Exercise directions: In the entries below, which lines run from the one containing "(s.rewind).fault = s.fault := rfl" to the one containing "s.randDraws := rfl"? Copy exactly those lines, ends included, and no others.

Source material:

# # # # #

/-! ### `rewind` -/

@[simp] theorem State.rewind_v (s : State) : (s.rewind).v = s.v := rfl
@[simp] theorem State.rewind_pc (s : State) : (s.rewind).pc = s.pc - 2#16 := rfl
@[simp] theorem State.rewind_i (s : State) : (s.rewind).i = s.i := rfl
@[simp] theorem State.rewind_sp (s : State) : (s.rewind).sp = s.sp := rfl
@[simp] theorem State.rewind_stack (s : State) : (s.rewind).stack = s.stack := rfl
@[simp] theorem State.rewind_dt (s : State) : (s.rewind).dt = s.dt := rfl
@[simp] theorem State.rewind_st (s : State) : (s.rewind).st = s.st := rfl
@[simp] theorem State.rewind_mem (s : State) : (s.rewind).mem = s.mem := rfl
@[simp] theorem State.rewind_fb (s : State) : (s.rewind).fb = s.fb := rfl
@[simp] theorem State.rewind_keys (s : State) : (s.rewind).keys = s.keys := rfl
@[simp] theorem State.rewind_qShift (s : State) : (s.rewind).qShift = s.qShift := rfl
@[simp] theorem State.rewind_qJump (s : State) : (s.rewind).qJump = s.qJump := rfl
@[simp] theorem State.rewind_qLdst (s : State) : (s.rewind).qLdst = s.qLdst := rfl
@[simp] theorem State.rewind_fault (s : State) : (s.rewind).fault = s.fault := rfl
@[simp] theorem State.rewind_params (s : State) : (s.rewind).params = s.params := rfl
@[simp] theorem State.rewind_epoch (s : State) : (s.rewind).epoch = s.epoch := rfl
@[simp] theorem State.rewind_randDraws (s : State) : (s.rewind).randDraws = s.randDraws := rfl
@[simp] theorem State.rewind_getV (s : State) (r : Nibble) : (s.rewind).getV r = s.getV r := rfl
@[simp] theorem State.rewind_byteAt (s : State) (c : Nat) : (s.rewind).byteAt c = s.byteAt c := rfl
@[simp] theorem State.rewind_stackAt (s : State) (j : Nat) : (s.rewind).stackAt j = s.stackAt j := rfl
@[simp] theorem State.rewind_pixel (s : State) (col row : Nat) : (s.rewind).pixel col row = s.pixel col row := rfl
@[simp] theorem State.rewind_keyDown (s : State) (k : Nat) : (s.rewind).keyDown k = s.keyDown k := rfl

/-! ### `nextRand` -/

@[simp] theorem State.nextRand_v (s : State) : (s.nextRand).v = s.v := rfl
@[simp] theorem State.nextRand_pc (s : State) : (s.nextRand).pc = s.pc := rfl
@[simp] theorem State.nextRand_i (s : State) : (s.nextRand).i = s.i := rfl
@[simp] theorem State.nextRand_sp (s : State) : (s.nextRand).sp = s.sp := rfl
@[simp] theorem State.nextRand_stack (s : State) : (s.nextRand).stack = s.stack := rfl
@[simp] theorem State.nextRand_dt (s : State) : (s.nextRand).dt = s.dt := rfl
@[simp] theorem State.nextRand_st (s : State) : (s.nextRand).st = s.st := rfl
@[simp] theorem State.nextRand_mem (s : State) : (s.nextRand).mem = s.mem := rfl
@[simp] theorem State.nextRand_fb (s : State) : (s.nextRand).fb = s.fb := rfl
@[simp] theorem State.nextRand_keys (s : State) : (s.nextRand).keys = s.keys := rfl
@[simp] theorem State.nextRand_qShift (s : State) : (s.nextRand).qShift = s.qShift := rfl
@[simp] theorem State.nextRand_qJump (s : State) : (s.nextRand).qJump = s.qJump := rfl
@[simp] theorem State.nextRand_qLdst (s : State) : (s.nextRand).qLdst = s.qLdst := rfl
@[simp] theorem State.nextRand_fault (s : State) : (s.nextRand).fault = s.fault := rfl
@[simp] theorem State.nextRand_params (s : State) : (s.nextRand).params = s.params := rfl
@[simp] theorem State.nextRand_epoch (s : State) : (s.nextRand).epoch = s.epoch := rfl
@[simp] theorem State.nextRand_randDraws (s : State) : (s.nextRand).randDraws = s.randDraws + 1 := rfl
@[simp] theorem State.nextRand_getV (s : State) (r : Nibble) : (s.nextRand).getV r = s.getV r := rfl
@[simp] theorem State.nextRand_byteAt (s : State) (c : Nat) : (s.nextRand).byteAt c = s.byteAt c := rfl
@[simp] theorem State.nextRand_stackAt (s : State) (j : Nat) : (s.nextRand).stackAt j = s.stackAt j := rfl
@[simp] theorem State.nextRand_pixel (s : State) (col row : Nat) : (s.nextRand).pixel col row = s.pixel col row := rfl
@[simp] theorem State.nextRand_keyDown (s : State) (k : Nat) : (s.nextRand).keyDown k = s.keyDown k := rfl

end Sys2Proof.Machine
end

# # # # #

Answer to the exercise:
@[simp] theorem State.rewind_fault (s : State) : (s.rewind).fault = s.fault := rfl
@[simp] theorem State.rewind_params (s : State) : (s.rewind).params = s.params := rfl
@[simp] theorem State.rewind_epoch (s : State) : (s.rewind).epoch = s.epoch := rfl
@[simp] theorem State.rewind_randDraws (s : State) : (s.rewind).randDraws = s.randDraws := rfl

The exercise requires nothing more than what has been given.